### Exercise directions
The output should be every line below that includes the word "FpVal".

··· Data ···

-- ==== Sys2Proof/Machine/MatrixMath.lean ====
section
/-! DEFINITION. The arithmetic of the matrix unit: B tiles and their decoding, block contributions, the step of one
block (07 R78, R82, R87, R88, R92; 11 R155, R161, R163). -/

namespace Sys2Proof.Machine

/-! ### B tiles (11 R155) -/

/-- K of an A format (11 Table 11.12). -/
def kOf (f : Fmt) : Nat :=
  match f with
  | .bf16 | .fp16 => 64
  | .fp4 => 256
  | _ => 128

/-- Bytes of a B tile, by code and B format; none where reserved (11 Table 11.8). -/
def tileBytes (code : Nat) (f : Fmt) : Option Nat :=
  match code, f with
  | 0, .tern => some 1024
  | 0, _ => some 4096
  | 1, .bf16 | 1, .fp16 => some 2304
  | 1, .fp8e4 | 1, .fp8e5 | 1, .int8 => some 2560
  | 1, .fp4 => some 3072
  | 2, .tern => some 832
  | 3, .bf16 | 3, .fp16 => some 1088
  | 3, .fp8e4 | 3, .fp8e5 | 3, .int8 => some 2112
  | _, _ => none

/-- Byte ranges of a B tile of K elements a column from which block blk of column j is decoded: (offset, bytes), in
ascending order. -/
def tileRanges (code : Nat) (f : Fmt) (j blk : Nat) : List (Nat × Nat) :=
  let e := f.bits
  let k := match f with
    | .tern => 128
    | f => kOf f
  match code with
  | 0 => [(j * k * e / 8 + blk * 4 * e, 4 * e)]
  | 1 => [(j * 64 + blk * 2 * e, 2 * e), (2048 + j * k / 8 + 4 * blk, 4)]
  | 2 => [(j * 26 + 32 * blk / 5, (32 * blk + 31) / 5 + 1 - 32 * blk / 5)]
  | _ =>
    let s := e / 8
    [(blk * (16 * s + 512), 16 * s), (blk * (16 * s + 512) + 16 * s + 16 * j, 16)]

/-- n bytes at offset o of a tile's bytes. -/
def bytesAt (tile o n : Nat) : Nat := tile / 2 ^ (8 * o) % 2 ^ (8 * n)

/-- The 32 elements of block blk of column j as patterns; a TERN element as an unpacked code, with the counts of
reserved codes (07 R78). A TERN5 byte counts with the block in which its first element lies. -/
def decodeBlock (code : Nat) (f : Fmt) (tile j blk : Nat) : List Nat × Counts :=
  let e := f.bits
  let k := match f with
    | .tern => 128
    | f => kOf f
  match code with
  | 0 =>
    let v := bytesAt tile (j * k * e / 8 + blk * 4 * e) (4 * e)
    let l := (List.range 32).map (fun i => v / 2 ^ (e * i) % 2 ^ e)
    (l, if f == .tern then l.flatMap (fun c => (ternOfCode c).2) else [])
  | 1 =>
    let v := bytesAt tile (j * 64 + blk * 2 * e) (2 * e)
    let x := bytesAt tile (2048 + j * k / 8 + 4 * blk) 4
    let group (g : Nat) : List Nat :=
      let n := x / 2 ^ (4 * g)
      let a := v / 2 ^ (e * (2 * g)) % 2 ^ e
      let b := v / 2 ^ (e * (2 * g + 1)) % 2 ^ e
      (([0, 0, 0, 0] : List Nat).set (n % 4) a).set (n / 4 % 4) b
    ((List.range 8).flatMap group, [])
  | 2 =>
    let byte (i : Nat) : Nat := bytesAt tile (j * 26 + i) 1
    let l := (List.range 32).map (fun i =>
      let n := 32 * blk + i
      match tern5Digit (byte (n / 5)) (n % 5) with
      | 0 => 0
      | d => if d = 1 then 1 else 3)
    let firsts := (List.range 32).filter (fun i => (32 * blk + i) % 5 == 0)
    (l, firsts.flatMap (fun i => if 242 < byte ((32 * blk + i) / 5) then [evTernres] else []))
  | _ =>
    let s := e / 8
    let o := blk * (16 * s + 512)
    let x := bytesAt tile (o + 16 * s + 16 * j) 16
    ((List.range 32).map (fun i => bytesAt tile (o + s * (x / 2 ^ (4 * i) % 16)) s), [])

/-- The 32 elements of block blk of a row of A. -/
def rowBlock (f : Fmt) (row : Row) (blk : Nat) : List Nat :=
  let e := f.bits
  (List.range 32).map (fun i => row.toNat / 2 ^ (e * (32 * blk + i)) % 2 ^ e)

/-- An integer element: INT8, or a TERN code. -/
def intElem (f : Fmt) (x : Nat) : Int :=
  match f with
  | .tern => (ternOfCode x).1
  | f => signedOf f.bits x

/-! ### Blocks (07 Table 7.5, R92) -/

/-- The default NaN as a value (07 R88). -/
def nanValue : FpVal := .nan false true 0 0

/-- The exact sum of finite products; a zero sum is +0 unless every term is −0 (07 R83). -/
def finiteSum (ts : List (FpVal × FpVal)) : FpVal :=
  let term (t : FpVal × FpVal) : Option (Bool × Nat × Int) :=
    match t with
    | (.fin s m e, .fin r n f) => some (s != r, m * n, e + f)
    | _ => none
  let prods := ts.filterMap term
  let sum := prods.foldl (fun (a : Bool × Nat × Int) p =>
    let x := exactSum a.1 a.2.1 a.2.2 p.1 p.2.1 p.2.2
    (x.neg, x.m, x.e)) (false, 0, 0)
  if sum.2.1 == 0 then .fin (!prods.isEmpty && prods.all (fun p => p.1 && p.2.1 == 0)) 0 0
  else .fin sum.1 sum.2.1 sum.2.2

def isInf : FpVal → Bool
  | .inf _ => true
  | _ => false

/-- A block sum of products, before its scales (07 R92). -/
def blockSum (ts : List (FpVal × FpVal)) : FpVal × Counts :=
  if ts.any (fun t => t.1.isNan || t.2.isNan || zeroTimesInf t.1 t.2) then (nanValue, [evInvalid])
  else
    let infs := (ts.filter (fun t => isInf t.1 || isInf t.2)).map (fun t => t.1.neg != t.2.neg)
    match infs with
    | [] => (finiteSum ts, [])
    | s :: r => if r.all (fun x => x == s) then (.inf s, []) else (nanValue, [evInvalid])

/-- BlockContribution (07 Table 7.5). -/
def contribution (ts : List (FpVal × FpVal)) (sa sb : ScaleVal) : FpVal × Counts :=
  match sa, sb with
  | .nan, _ | _, .nan => (nanValue, [evInvalid])
  | .zero, _ | _, .zero =>
    if ts.all (fun t => !(t.1.isNan || t.2.isNan || isInf t.1 || isInf t.2)) then (.fin false 0 0, [])
    else (nanValue, [evInvalid])
  | .val m e, .val n f =>
    match blockSum ts with
    | (.fin s k g, cs) => (.fin s (k * m * n) (g + e + f), cs)
    | r => r

/-- acc + contribution, rounded to FP32 (07 R88, R92). -/
def fpStep (acc : Nat) (c : FpVal × Counts) : Nat × Counts :=
  let f := FpShape.fp32
  let a := f.read acc
  if a.isNan || c.1.isNan then (f.defaultNan, c.2)
  else
    let r := f.add .rne 0 a c.1
    (r.1, c.2 ++ r.2)

/-- SatInt32(acc + s) (07 R87, R92). -/
def intStep (acc : Nat) (s : Int) : Nat × Counts := intResult 32 .sat (signedOf 32 acc + s)

end Sys2Proof.Machine
end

···

### Your solution
def nanValue : FpVal := .nan false true 0 0
def finiteSum (ts : List (FpVal × FpVal)) : FpVal :=
  let term (t : FpVal × FpVal) : Option (Bool × Nat × Int) :=
def isInf : FpVal → Bool
def blockSum (ts : List (FpVal × FpVal)) : FpVal × Counts :=
def contribution (ts : List (FpVal × FpVal)) (sa sb : ScaleVal) : FpVal × Counts :=
def fpStep (acc : Nat) (c : FpVal × Counts) : Nat × Counts :=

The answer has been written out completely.